Wednesday, February 9, 2011

Still on IV's

I went to the doctor's the other day and of course not much has changed. She said that I am definitely heading in the right direction and that my lungs sound much better now than when I was in the ICU two weeks ago, but they are still not great. Let's face it, that much I knew. I feel horrible still. For a few days I was able to sit at rest without oxygen but all of a sudden I need it 24/7 again. I am so exhausted I find myself sleeping whenever I get a chance, which isn't often with the medication schedule I am on. My weight has fallen again to 97 pounds which isn't horrible - but right before this hospitalization I was actually up to 110! I was able to wear all of my old jeans and it felt amazing. After my hospitalization in July/August I had slipped down to 88 pounds and was wearing a size 12 from the little girls store Justice. I am going back to the doctor again on monday and we will do a PFT, XRAY and decide whether or not to stay on IV's. If I continue, I will most likely look into going on short term disability for work, which is the last thing in the world I want to do.
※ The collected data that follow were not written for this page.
/-- Settles O21: the address after W ADDR is the byte and the kept slot side by side, the high write leaving out the
byte's top two bits. -/
theorem writeAddressFillsASlot : Obligations.WriteAddressFillsASlot := by
  unfold Obligations.WriteAddressFillsASlot
  intro d s
  refine ⟨opWord_eq_or_data 0 0 6 d, s.writeAddrLatch d, rfl, s.writeAddrLatch_frame d, fun h => ?high, fun h => ?low⟩
  case high =>
    rw [State.writeAddrLatch_of_expectHigh h]
    exact ⟨BitVec.extractLsb'_append_eq_left, BitVec.extractLsb'_append_eq_right, rfl⟩
  case low =>
    rw [State.writeAddrLatch_of_expectLow h]
    exact ⟨BitVec.extractLsb'_append_eq_left, BitVec.extractLsb'_append_eq_right, rfl⟩

/-! ### No operation reads the scroll bytes -/

/-- Both scroll bytes replaced: the change that R172 says nothing but W SCROLL sees. -/
def State.setScroll (s : State) (a b : Byte) : State := { s with scroll0 := a, scroll1 := b }

theorem State.writePlace_setScroll (s : State) (a b : Byte) (pl : Place) (v : Byte) :
    (s.setScroll a b).writePlace pl v = (s.writePlace pl v).setScroll a b := by cases pl <;> rfl

theorem State.memRead_setScroll (s : State) (a b : Byte) (p : PpuAddr) :
    (s.setScroll a b).memRead p = s.memRead p := rfl

theorem State.memWrite_setScroll (s : State) (a b : Byte) (p : PpuAddr) (v : Byte) :
    (s.setScroll a b).memWrite p v = (s.memWrite p v).map fun t => t.setScroll a b := by
  have hstore : (s.setScroll a b).storePlace p = s.storePlace p := rfl
  have hrange : (s.setScroll a b).outOfRange p = s.outOfRange p := rfl
  simp only [State.memWrite, hstore, hrange, State.writePlace_setScroll]
  cases s.storePlace p with
  | none => rfl
  | some pl => cases s.outOfRange p <;> rfl

theorem State.writeAddrLatch_setScroll (s : State) (a b d : Byte) :
    (s.setScroll a b).writeAddrLatch d = (s.writeAddrLatch d).setScroll a b := by
  have htoggle : (s.setScroll a b).addrW = s.addrW := rfl
  simp only [State.writeAddrLatch, htoggle]
  cases s.addrW <;> rfl

theorem State.copyPage_setScroll (s : State) (a b p : Byte) :
    (s.setScroll a b).copyPage p = (s.copyPage p).setScroll a b := by
  have hbytes : (s.setScroll a b).pageByte p = s.pageByte p := State.pageByte_congr rfl rfl p
  rw [State.copyPage, hbytes]
  simp only [State.copyPage, State.setScroll]

theorem execWData_setScroll (d : Byte) (s : State) (a b : Byte) :
    execWData d (s.setScroll a b) = mapNext (fun t => t.setScroll a b) (execWData d s) := by
  have haddr : (s.setScroll a b).addr = s.addr := rfl
  simp only [execWData, haddr, State.memWrite_setScroll]
  cases s.memWrite s.addr d <;> rfl

theorem execRData_setScroll (s : State) (a b : Byte) :
    execRData (s.setScroll a b) = mapNext (fun t => t.setScroll a b) (execRData s) := by
  have haddr : (s.setScroll a b).addr = s.addr := rfl
  simp only [execRData, haddr, State.memRead_setScroll]
  cases s.memRead s.addr with
  | error k => rfl
  | ok v => by_cases hpal : 0x3F00 ≤ s.addr.toNat <;> simp only [hpal, if_true, if_false] <;> rfl

theorem execOamDma_setScroll (p : Byte) (s : State) (a b : Byte) :
    execOamDma p (s.setScroll a b) = mapNext (fun t => t.setScroll a b) (execOamDma p s) := by
  have hsupplier : (s.setScroll a b).supplier = s.supplier := rfl
  simp only [execOamDma, hsupplier, State.copyPage_setScroll]
  cases s.supplier.reentrant <;> rfl

theorem execEnvStat_setScroll (f : Byte) (s : State) (a b : Byte) :
    execEnvStat f (s.setScroll a b) = mapNext (fun t => t.setScroll a b) (execEnvStat f s) := by
  unfold execEnvStat; split <;> rfl

/-- R172: an operation other than W SCROLL commutes with replacing the scroll bytes. -/
theorem exec_setScroll (i : Instr) (s : State) (a b : Byte) (hi : ∀ d, i ≠ .wScroll d) :
    exec i (s.setScroll a b) = mapNext (fun t => t.setScroll a b) (exec i s) := by
  cases i with
  | wScroll d => exact absurd rfl (hi d)
  | wAddr d => exact congrArg Host.Outcome.next (s.writeAddrLatch_setScroll a b d)
  | wData d => exact execWData_setScroll d s a b
  | rData => exact execRData_setScroll s a b
  | oamDma p => exact execOamDma_setScroll p s a b
  | envStat f => exact execEnvStat_setScroll f s a b
  | wCtrl | wMask | wStatus | wOamAddr | wOamData | rStatus | rOamData => rfl

/-- Settles O22: W SCROLL fills the slot of its toggle, and every other operation commutes with replacing both slots. -/
theorem writeScrollFillsASlot : Obligations.WriteScrollFillsASlot :=
  ⟨fun d _ => ⟨opWord_eq_or_data 0 0 5 d,
    fun h => congrArg Host.Outcome.next (State.writeScrollLatch_of_expectHigh h d),
    fun h => congrArg Host.Outcome.next (State.writeScrollLatch_of_expectLow h d)⟩, exec_setScroll⟩

/-! ### The toggles under every operation -/

theorem execWData_toggles {d : Byte} {s t : State} (h : execWData d s = .next t) :
    t.addrW = s.addrW ∧ t.scrollW = s.scrollW := by
  rcases execWData_cases d s with ⟨-, e⟩ | ⟨-, -, e⟩ | ⟨-, -, e⟩ <;> rw [e] at h <;> cases h
  · exact ⟨rfl, rfl⟩
  · exact ⟨s.writePlace_addrW _ d, s.writePlace_scrollW _ d⟩

theorem execRData_toggles {s t : State} (h : execRData s = .next t) :
    t.addrW = s.addrW ∧ t.scrollW = s.scrollW := by
  rcases execRData_cases s with ⟨-, e⟩ | ⟨-, -, e⟩ | ⟨-, -, e⟩ <;> rw [e] at h <;> cases h <;> exact ⟨rfl, rfl⟩

theorem execOamDma_toggles {p : Byte} {s t : State} (h : execOamDma p s = .next t) :
    t.addrW = s.addrW ∧ t.scrollW = s.scrollW := by
  rcases execOamDma_cases p s with ⟨-, e⟩ | ⟨w, -, e⟩ <;> rw [e] at h <;> cases h
  exact ⟨s.copyPage_addrW p, s.copyPage_scrollW p⟩

theorem execEnvStat_toggles {f : Byte} {s t : State} (h : execEnvStat f s = .next t) :
    t.addrW = s.addrW ∧ t.scrollW = s.scrollW := by
  rcases execEnvStat_cases f s with ⟨-, e⟩ | ⟨-, e⟩ <;> rw [e] at h <;> cases h
  exact ⟨rfl, rfl⟩

/-- Construction starts both toggles at EXPECT_HIGH (R56, R169). -/
theorem construct_toggles {p : Params} {t : State} (h : construct p = .next t) :
    t.addrW = .expectHigh ∧ t.scrollW = .expectHigh := by
  unfold construct at h
  split at h <;> cases h
  exact ⟨rfl, rfl⟩

theorem Toggle.flip_eq_ite (w : Toggle) : w.flip = if w = .expectHigh then .expectLow else .expectHigh := by
  cases w <;> rfl

/-- Settles O23: W ADDR and W SCROLL flip their own toggle, R STATUS forces both, and each other operation that answers
a next state leaves both. -/
theorem toggleStateMachine : Obligations.ToggleStateMachine := by
  unfold Obligations.ToggleStateMachine
  refine ⟨fun p t => construct_toggles, fun i s t h => ?_⟩
  cases i with
  | wAddr d =>
    cases h
    exact ⟨(s.writeAddrLatch_addrW d).trans s.addrW.flip_eq_ite, s.writeAddrLatch_scrollW d⟩
  | wScroll d =>
    cases h
    exact ⟨s.writeScrollLatch_addrW d, (s.writeScrollLatch_scrollW d).trans s.scrollW.flip_eq_ite⟩
  | wData d => exact execWData_toggles h
  | rData => exact execRData_toggles h
  | oamDma p => exact execOamDma_toggles h
  | envStat f => exact execEnvStat_toggles h
  | wCtrl | wMask | wStatus | wOamAddr | wOamData | rStatus | rOamData => cases h; exact ⟨rfl, rfl⟩

/-! ### The primitives of the latches -/

/-- Settles O25: addition of 14-bit words loses the carry out of bit 13. -/
theorem addressIncrementWraps : Obligations.AddressIncrementWraps := fun s k _ => ⟨BitVec.toNat_add s.addr k, rfl⟩

theorem State.addrGet16_toNat (s : State) : s.addrGet16.toNat = s.addr.toNat :=
  BitVec.toNat_setWidth_of_le (by decide)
However, I know that I really need to just think of myself and put my health above everything else. I know what I need to do, it's just so hard when the majority of your life CF never interfered and now that's all it seems like it's doing. Well that's it for now, I am going to try and get some sleep. Good night all!

1 comment:

Stacey said...

Thanks so much for the blog love,Katy! I am so sorry you're still feeling lousy :-( I was in a similar situation as you, in that CF didn't impact what I could and couldn't get done for about 34 years. Last year I cultured mycobacterium abscessus and MAC, which resulted in 4 months of IV's and over a year of antibiotic treatment. I worked full time, but realized that I needed to devote all of my attention to my health in this moment in time. It was a really hard decision. I didn't want to admit that my health was bad enough that I couldn't work. I ended up taking off for 4 months and looking back...it was an amazing gift that I gave myself. Hopefully, you will feel better by Monday and not even be faced with this decision. I just wanted you to know that I can relate... Lots of love to you!